蟻の行列を指でつぶす少年の残酷さ、蛙を捕まえて地面に叩き付けたり、「解剖」と称して切り裂く子どもたち…。それほど積極的でなくても、蚊取り線香で畳に落ちた蚊がもだえ苦しむのを見るとき、ある種の快感に近いものを感じることはないでしょうか。
そしてこれらが、今の子どもたち、あるいは私たち大人がもてあましている「いじめたい」という気持ちに紛れ込む衝動でありはしないか…
われわれは、対象をなきものにしたいのではなく、対象が苦しむところ、困るところを見たいのです。死なれると困るのだから、対象が死んでしまうと、そんなつもりではなかったという思いが生まれるのがわかります。
いじめについては過去にもこのブログで何度か取り上げたことがあります。
(https://ameblo.jp/ido-s/entry-12222194370.html )

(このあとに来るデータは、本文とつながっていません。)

-- ==== Sys2Proof/Laws/Lanes.lean ====
section
/-! SUPPORT. What each lane and each bit of a packed value is. -/

namespace Sys2Proof.Machine

variable {w : Nat}

/-- The bits of a packed value: bit `i` belongs to lane `i / w`, and every bit from `n*w` on is 0. -/
theorem pack_getLsbD (e : Nat → BitVec w) (n i : Nat) (hw : 0 < w) :
    (pack w e n).getLsbD i = (decide (i < 512) && decide (i < n * w) && (e (i / w)).getLsbD (i % w)) := by
  induction n with
  | zero => simp [pack]
  | succ n ih =>
    simp only [pack, BitVec.getLsbD_or, BitVec.getLsbD_shiftLeft, BitVec.getLsbD_setWidth, ih]
    by_cases h512 : i < 512
    · have hm : (n + 1) * w = n * w + w := by ring
      rcases Nat.lt_or_ge i (n * w) with h | h
      · have : i < (n + 1) * w := by omega
        simp [h512, h, this]
      · rcases Nat.lt_or_ge i ((n + 1) * w) with h' | h'
        · have hdiv : i / w = n := by
            rw [Nat.div_eq_iff hw]; constructor <;> omega
          have hmod : i % w = i - n * w := by
            have := Nat.div_add_mod i w
            rw [hdiv, Nat.mul_comm] at this
            omega
          have hlt : i - n * w < 512 := by omega
          simp [h512, Nat.not_lt.2 h, h', hdiv, hmod, hlt]
        · have : w ≤ i - n * w := by omega
          simp [h512, Nat.not_lt.2 h, Nat.not_lt.2 h', BitVec.getLsbD_of_ge _ _ this]
    · simp [h512]

/-- Lane `j` of `pack_w(e_0, ..., e_{n-1})` is `e_j` (00_scope.md R15). -/
theorem lane_pack (e : Nat → BitVec w) {n j : Nat} (hj : j < n) (hn : n * w ≤ 512) : lane w (pack w e n) j = e j := by
  apply BitVec.eq_of_getLsbD_eq
  intro i hi
  have hjn : j * w + w ≤ n * w := by
    have := Nat.mul_le_mul_right w hj
    rwa [Nat.succ_mul] at this
  have hdiv : (j * w + i) / w = j := by
    rw [Nat.div_eq_iff (by omega)]; constructor <;> omega
  have hmod : (j * w + i) % w = i := by
    rw [Nat.add_comm, Nat.add_mul_mod_self_right, Nat.mod_eq_of_lt hi]
  have h512 : j * w + i < 512 := by omega
  have hnw : j * w + i < n * w := by omega
  rw [lane, BitVec.getLsbD_extractLsb', pack_getLsbD e n _ (by omega), hdiv, hmod]
  simp only [hi, h512, hnw, decide_true, Bool.true_and]

/-- A value of `n` lanes is below `2^(n*w)`: every bit above the vector length is 0. -/
theorem pack_lt (e : Nat → BitVec w) (n : Nat) (hw : 0 < w) : (pack w e n).toNat < 2 ^ (n * w) := by
  refine Nat.lt_pow_two_of_testBit _ fun i hi => ?_
  rw [← BitVec.getLsbD, pack_getLsbD e n i hw]
  simp [Nat.not_lt.2 hi]

/-- Packing depends only on the lanes it packs. -/
theorem pack_congr {e f : Nat → BitVec w} {n : Nat} (h : ∀ j, j < n → e j = f j) : pack w e n = pack w f n := by
  induction n with
  | zero => rfl
  | succ n ih => rw [pack, pack, ih fun j hj => h j (by omega), h n (by omega)]

/-- The minimum is one of the two lanes (R14). -/
theorem umin_eq_or (a b : BitVec w) : umin a b = a ∨ umin a b = b := by
  unfold umin; split <;> simp

theorem umin_toNat (a b : BitVec w) : (umin a b).toNat = min a.toNat b.toNat := by
  unfold umin
  split <;> rename_i h <;> simp only [BitVec.ult, decide_eq_true_eq] at h <;> omega

/-- Bits 127:0 of a legacy-128 write come from the result, the bits above from the old value (10_state.md R22). -/
theorem keepUpper128_getLsbD (old r : Vec) (i : Nat) :
    (keepUpper128 old r).getLsbD i = if i < 128 then r.getLsbD i else old.getLsbD i := by
  unfold keepUpper128
  rw [BitVec.getLsbD_append]
  split
  · simp_all
  · rename_i h
    rcases Nat.lt_or_ge i 512 with h' | h'
    · have h1 : i - 128 < 384 := by omega
      have h2 : 128 + (i - 128) = i := by omega
      simp [h1, h2]
    · have h1 : ¬ i - 128 < 384 := by omega
      simp [h1, BitVec.getLsbD_of_ge old i h']

/-- Every bit of a packed value from its last lane on is 0 (00_scope.md R15). -/
theorem pack_getLsbD_high (e : Nat → BitVec w) {n b : Nat} (hw : 0 < w) (h : n * w ≤ b) : (pack w e n).getLsbD b = false := by
  rw [pack_getLsbD e n b hw]; simp [Nat.not_lt.2 h]

theorem lane_minLanes {n j : Nat} (a b : Vec) (hj : j < n) (hn : n * w ≤ 512) :
    lane w (minLanes w n a b) j = umin (lane w a j) (lane w b j) :=
  lane_pack _ hj hn

theorem lane_maskedMinLanes {n j : Nat} (active : Nat → Bool) (zeroing : Bool) (d a b : Vec) (hj : j < n) (hn : n * w ≤ 512) :
    lane w (maskedMinLanes w n active zeroing d a b) j
      = if active j then umin (lane w a j) (lane w b j) else if zeroing then 0 else lane w d j :=
  lane_pack _ hj hn

theorem lane_bcast {n j : Nat} (e : BitVec w) (hj : j < n) (hn : n * w ≤ 512) : lane w (bcast w e n) j = e :=
  lane_pack _ hj hn

/-- The four dword lanes of a legacy-128 write are the result's (10_state.md R22). -/
theorem lane_keepUpper128 (old r : Vec) {j : Nat} (hj : j < 4) : lane 32 (keepUpper128 old r) j = lane 32 r j := by
  apply BitVec.eq_of_getLsbD_eq
  intro i hi
  simp only [lane, BitVec.getLsbD_extractLsb', hi, decide_true, Bool.true_and]
  rw [keepUpper128_getLsbD, if_pos (by omega)]

/-- Values with equal lanes have equal bits below the last lane. -/
theorem getLsbD_eq_of_lanes {n : Nat} (hw : 0 < w) {a b : Vec} (h : ∀ j, j < n → lane w a j = lane w b j) {i : Nat} (hi : i < n * w) :
    a.getLsbD i = b.getLsbD i := by
  have hj : i / w < n := Nat.div_lt_of_lt_mul (by rw [Nat.mul_comm]; exact hi)
  have hl := congrArg (·.getLsbD (i % w)) (h _ hj)
  simp only [lane, BitVec.getLsbD_extractLsb', Nat.mod_lt _ hw, decide_true, Bool.true_and] at hl
  have e : i / w * w + i % w = i := Nat.div_add_mod' i w
  rwa [e] at hl

end Sys2Proof.Machine
end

「学校のいじめ」が話題になる中で、学校へ行っていないわれわれ大人は、このような連想を続ける必要があるように思います。
『浦島太郎』の冒頭で、亀をいじめていた子どもたちの姿は、今の日本の「いじめる子どもたち」の姿を共有するものとして、浮びあがらせます。また、戦時中の、捕虜や弱者に対する軍人たちの残虐行為は、ただ対象、規模、状況が違うだけで、「いじめる子どもたち」と同質なのではないでしょうか。
このように「いじめたい」は私たち誰もが保有するサディズムなのです。
「マスコミの芸能人たたき」にみられる、相手の弱点や隠しておきたいところを公衆の面前で露出させて辱めたいというサディズムは、実は私たち誰もが保有するものなのです。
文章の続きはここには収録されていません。